Member of the National Assembly of Pakistan
- Incumbent
- Assumed office 29 February 2024
- Constituency: NA-204 Khairpur-III
- In office 13 August 2018 – 10 August 2023
- Constituency: NA-210 (Khairpur-III)
- In office 2003 – 18 November 2007
- Constituency: NA-216 Khairpur-II

Personal details
- Party: PPP (2010-present)
- Other political affiliations: PML(F) (2003-2010)

= Syed Javed Ali Shah Jillani =

Pakistani politician

Syed Javed Ali Shah Jillani is a Pakistani politician who has been a member of the National Assembly of Pakistan since February 2024 and previously served in this position from August 2018 till August 2023 and from 2003 to 2007.

==Early life and education==
He was born on 8 May 1948, in Khairpur Mir's, Pakistan.

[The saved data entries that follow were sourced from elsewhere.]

-- ==== Sys2Proof/Machine/Bits.lean ====
section
/-! DEFINITION. Bit fields, little-endian byte strings (R5) and the sparse lists that hold registers and memories. -/

namespace Sys2Proof.Machine

/-! ### Bit fields of a 32-bit word -/

/-- The value of bits [hi:lo] of a word. -/
def bits (w : Word) (hi lo : Nat) : Nat := (w.toNat / 2 ^ lo) % 2 ^ (hi + 1 - lo)

/-- Bit `n` of a word. -/
def bit (w : Word) (n : Nat) : Bool := bits w n n == 1

/-- The mask of bits [hi:lo]. -/
def maskOf (hi lo : Nat) : Word := BitVec.ofNat 32 ((2 ^ (hi + 1 - lo) - 1) * 2 ^ lo)

/-- A word with bits [hi:lo] replaced by `v` (its low bits). -/
def setBits (w : Word) (hi lo v : Nat) : Word :=
  (w &&& ~~~ maskOf hi lo) ||| (BitVec.ofNat 32 (v % 2 ^ (hi + 1 - lo) * 2 ^ lo))

/-- A Bool as the bit 0 or 1. -/
def b2n (b : Bool) : Nat := if b then 1 else 0

/-- Counting up with a hold at `max` ("holds at 0xFFFF" and the like). -/
def satAdd (max v inc : Nat) : Nat := min max (v + inc)

/-- The signed value of the low `n` bits of `v`. -/
def signed (n v : Nat) : Int :=
  let m := v % 2 ^ n
  if m < 2 ^ (n - 1) then (m : Int) else (m : Int) - (2 ^ n : Nat)

/-- An integer as `n` bits, two's complement. -/
def toBits (n : Nat) (i : Int) : Nat := (i % (2 ^ n : Nat)).toNat

/-- Ceiling division. -/
def cdiv (a b : Nat) : Nat := (a + b - 1) / b

/-- A value limited to [lo, hi]. -/
def clampNat (lo hi v : Nat) : Nat := max lo (min hi v)

/-- Rounding a/b to the nearest integer, ties to even (b > 0). -/
def rneDiv (a : Int) (b : Nat) : Int :=
  let q := a / (b : Int)
  let r := a - q * b
  if 2 * r < b then q
  else if 2 * r > b then q + 1
  else if q % 2 = 0 then q else q + 1

/-! ### Byte strings, little-endian (R5) -/

/-- The byte at index `i`; 0 beyond the end. -/
def byteAt (l : List Byte) (i : Nat) : Nat := (l.getD i 0).toNat

/-- The value of `n` bytes from index `i`, byte `i` least significant (R5). -/
def leAt (l : List Byte) (i : Nat) : Nat → Nat
  | 0 => 0
  | n + 1 => byteAt l i + 256 * leAt l (i + 1) n

/-- The `n` bytes of `v`, least significant first (R5). -/
def toLe (v : Nat) : Nat → List Byte
  | 0 => []
  | n + 1 => BitVec.ofNat 8 v :: toLe (v / 256) n

/-- `n` bytes of zero. -/
def zeros (n : Nat) : List Byte := List.replicate n 0

/-- The bytes of a word (R5). -/
def wordBytes (w : Word) : List Byte := toLe w.toNat 4

/-- The word at byte `i`. -/
def wordAt (l : List Byte) (i : Nat) : Word := BitVec.ofNat 32 (leAt l i 4)

/-- `l` with its bytes from `i` on replaced by `d` (bytes beyond the end are dropped). -/
def patch (l : List Byte) (i : Nat) (d : List Byte) : List Byte :=
  (l.take i ++ d ++ l.drop (i + d.length)).take l.length

/-- Every byte of the slice `[i, i + n)` is zero. -/
def zeroSlice (l : List Byte) (i n : Nat) : Bool := ((l.drop i).take n).all (· == 0)

/-- `f 0 … f (n - 1)`. -/
def tabulate {α : Type} (n : Nat) (f : Nat → α) : List α := (List.range n).map f

/-- The element at index `i` of a list replaced; unchanged when `i` is beyond the end. -/
def listSet {α : Type} (l : List α) (i : Nat) (v : α) : List α := l.set i v

/-! ### Sparse lists: sorted by address, no entry equal to what an unlisted address reads as -/

/-- The value at key `k`: that of the first entry of `k`, else the default. -/
def sget {α : Type} (d : Nat → α) : List (Nat × α) → Nat → α
  | [], k => d k
  | (a, v) :: t, k => if a = k then v else sget d t k

/-- The list with an entry put in ascending order. -/
def sinsert {α : Type} (k : Nat) (v : α) : List (Nat × α) → List (Nat × α)
  | [] => [(k, v)]
  | (a, w) :: t => if k < a then (k, v) :: (a, w) :: t else (a, w) :: sinsert k v t

/-- The list without the entries of key `k`. -/
def sremove {α : Type} (l : List (Nat × α)) (k : Nat) : List (Nat × α) := l.filter (fun p => p.1 != k)

/-- Writing `v` at key `k`; writing the default removes the entry, so equal contents are equal lists. -/
def sset {α : Type} [DecidableEq α] (d : Nat → α) (l : List (Nat × α)) (k : Nat) (v : α) : List (Nat × α) :=
  if v = d k then sremove l k else sinsert k v (sremove l k)

/-- The canonical form: keys strictly rising, no entry equal to its default. -/
def swf {α : Type} [DecidableEq α] (d : Nat → α) : List (Nat × α) → Bool
  | [] => true
  | [(a, v)] => v != d a
  | (a, v) :: (b, w) :: t => v != d a && decide (a < b) && swf d ((b, w) :: t)

/-- Reading `n` bytes from address `a`. -/
def readBytes (m : List (Nat × Byte)) (a : Nat) : Nat → List Byte
  | 0 => []
  | n + 1 => sget (fun _ => 0) m a :: readBytes m (a + 1) n

/-- Writing bytes from address `a` on. -/
def writeBytes (m : List (Nat × Byte)) (a : Nat) : List Byte → List (Nat × Byte)
  | [] => m
  | b :: t => writeBytes (sset (fun _ => 0) m a b) (a + 1) t

end Sys2Proof.Machine
end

He received a degree of Bachelor of Arts (Hons) in 1970 and Masters in Political Science in 1971, both from the University of Sindh.

==Political career==

He ran for the seat of the National Assembly of Pakistan as a candidate of Pakistan Peoples Party (PPP) from Constituency NA-216 (Khairpur-II) in the 2002 Pakistani general election but was unsuccessful. He received 58,735 votes and lost the seat to Pir Sadaruddin Shah, a candidate of Pakistan Muslim League (F) (PML(F)). In the same election, he ran for the seat of the Provincial Assembly of Sindh as an independent candidate from Constituency PS-29 (Khairpur-I) but was unsuccessful. He received 19 votes and lost the seat to Syed Qaim Ali Shah.

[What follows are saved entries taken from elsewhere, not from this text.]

-- ==== Sys2Proof/Machine/Adc.lean ====
section
/-! DEFINITION. The converters: slots, results, injected conversions, calibration, over-range marks (R65–R82). -/

namespace Sys2Proof.Machine

def Dev.pair_ (s : Dev) (p : Nat) : PairSt := sget (fun _ => {}) s.adc.pairs p
def Dev.setPair_ (s : Dev) (p : Nat) (x : PairSt) : Dev :=
  { s with adc := { s.adc with pairs := sset (fun _ => {}) s.adc.pairs p x } }
def Dev.convRun (s : Dev) (c : Nat) : Option ConvRun := sget (fun _ => none) s.adc.runs c
def Dev.setRun (s : Dev) (c : Nat) (r : Option ConvRun) : Dev :=
  { s with adc := { s.adc with runs := sset (fun _ => none) s.adc.runs c r } }
def Dev.ainRes (s : Dev) (n : Nat) : Option AinRes := sget (fun _ => none) s.adc.res n
def Dev.injRes (s : Dev) (p : Nat) : Option AinRes := sget (fun _ => none) s.adc.jres p

/-- A pair index field: 6 and 7 act as 5 (R89). -/
def idx5 (v : Nat) : Nat := min 5 v

/-- Pair mode; 3 is SCAN with MASK 0 (R68). -/
def Dev.pairMode (s : Dev) (p : Nat) : Nat := s.get (Reg.ADC_PAIRp_CFG_MODE p)

/-- The scan mask of a pair. -/
def Dev.pairMask (s : Dev) (p : Nat) : Nat := if s.pairMode p = 3 then 0 else s.get (Reg.ADC_PAIRp_CFG_MASK p)

/-- The enabled entry after `last` in ascending order, wrapping (R68). -/
def scanNext (mask : Nat) (last : Option Nat) : Option Nat :=
  let en := (List.range 6).filter (fun k => mask / 2 ^ k % 2 == 1)
  match last with
  | none => en.head?
  | some l => (en.find? (fun k => decide (l < k))).or en.head?

/-- A slot that starts on a core clock is SUSPECT (R81): among the next slots after an over-range conversion, or while a clamp sense of the pair
is active or within 2.0 µs, 400 core clocks, after it ended. -/
def slotSuspect (p : PairSt) (clk : Nat) : Bool :=
  decide (p.slots < p.marks) || p.clamp != 0 ||
    (match p.clampEnd with
     | some t => decide (clk < t + 400)
     | none => false)

/-! ### Spare slices (R77) -/

/-- The identity that makes converter `c`'s slots: a spare slice while it replaces it (R77): 16 or 17. -/
def Dev.maker (s : Dev) (c : Nat) : Nat :=
  if c < 8 then (if s.isOn Reg.ADC_BGSTAT_S0ACT && s.get Reg.ADC_BGSTAT_S0POS == c then 16 else c)
  else (if s.isOn Reg.ADC_BGSTAT_S1ACT && s.get Reg.ADC_BGSTAT_S1POS + 8 == c then 17 else c)

/-- The fields of a spare slice. -/
def bgAct (slice : Nat) : Fld := if slice = 0 then Reg.ADC_BGSTAT_S0ACT else Reg.ADC_BGSTAT_S1ACT
def bgPos (slice : Nat) : Fld := if slice = 0 then Reg.ADC_BGSTAT_S0POS else Reg.ADC_BGSTAT_S1POS

/-- A slot boundary of converter `c`: a spare slice that waited for it takes over, or hands back and moves on (R77). A calibration step on the pair
goes on with the trims of the slice that makes its slots now. -/
def Dev.bgBoundary (s : Dev) (c clk : Nat) : Dev :=
  let k := c / 8
  let pos := s.get (bgPos k)
  match s.adc.bgSwap.find? (fun x => x.1 == k) with
  | some (_, on) =>
    if pos ≠ c % 8 then s
    else
      let s := { s with adc := { s.adc with bgSwap := s.adc.bgSwap.filter (fun x => x.1 != k) } }
      let s := if on then s.setB (bgAct k) true
        else
          let s := (s.setB (bgAct k) false).set (bgPos k) ((pos + 1) % 8)
          onlyIf (k == 0 && pos == 7) (fun t => t.set Reg.ADC_BGSTAT_ROT (t.get Reg.ADC_BGSTAT_ROT + 1)) s
      let w := s.reg (Reg.ADC_TRIMc (s.maker c))
      { s with adc := { s.adc with cal := s.adc.cal.map (fun r =>
        if r.active && s.get Reg.ADC_CALCTL_CH / 6 == c / 2 then { r with trims := r.trims ++ [(clk, c, w)] } else r) } }
  | none => s

/-! ### Slots -/

/-- The conversion of converter `c` starts: one slot of its pair (R66). -/
def Dev.beginConv (s : Dev) (c : Nat) (r : ConvRun) : Dev :=
  let p := c / 2
  let s := s.bgBoundary c r.start
  let x := s.pair_ p
  let r := { r with begun := true, suspect := slotSuspect x r.start, clamped := x.clamp / 2 ^ r.idx % 2 == 1, slot := x.slots + 1, maker := s.maker c }
  (s.setPair_ p { x with slots := x.slots + 1 }).setRun c (some r)

/-- A conversion starts on converter `c` on a core clock. -/
def Dev.startConv (s : Dev) (c kind idx clk : Nat) : Dev := s.beginConv c { kind := kind, idx := idx, start := clk }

He was elected to the National Assembly as a candidate of PML(F) from Constituency NA-216 (Khairpur-II) in a by-election held in January 2003. He received 128,783 votes and defeated Syed Ahmed Raza Shah Jeelani, a candidate of PPP.

He ran for the seat of the National Assembly as a candidate of PML(F) from Constituency NA-215 (Khairpur-I) in the 2008 Pakistani general election but was unsuccessful. He received 34,014 votes and lost the seat to Nawab Ali Wassan, a candidate of PPP.

On 26 December 2010, he re-joined PPP.

He ran for the seat of the National Assembly as a candidate of PPP from Constituency NA-217 (Khairpur-III) in the 2013 Pakistani general election but was unsuccessful. He received 71,916 votes and lost the seat to Syed Kazim Ali Shah, a candidate of PML(F).

He was re-elected to the National Assembly from NA-210 (Khairpur-III) as a candidate of PPP in the 2018 Pakistani general election. He received 90,830 votes and defeated Syed Kazim Ali Shah, a candidate of the Grand Democratic Alliance (GDA).

He was re-elected to the National Assembly from NA-204 Khairpur-III as a candidate of PPP in the 2024 Pakistani general election. He received 113,022 votes and defeated Mozzam Ali Khan, a candidate of the GDA.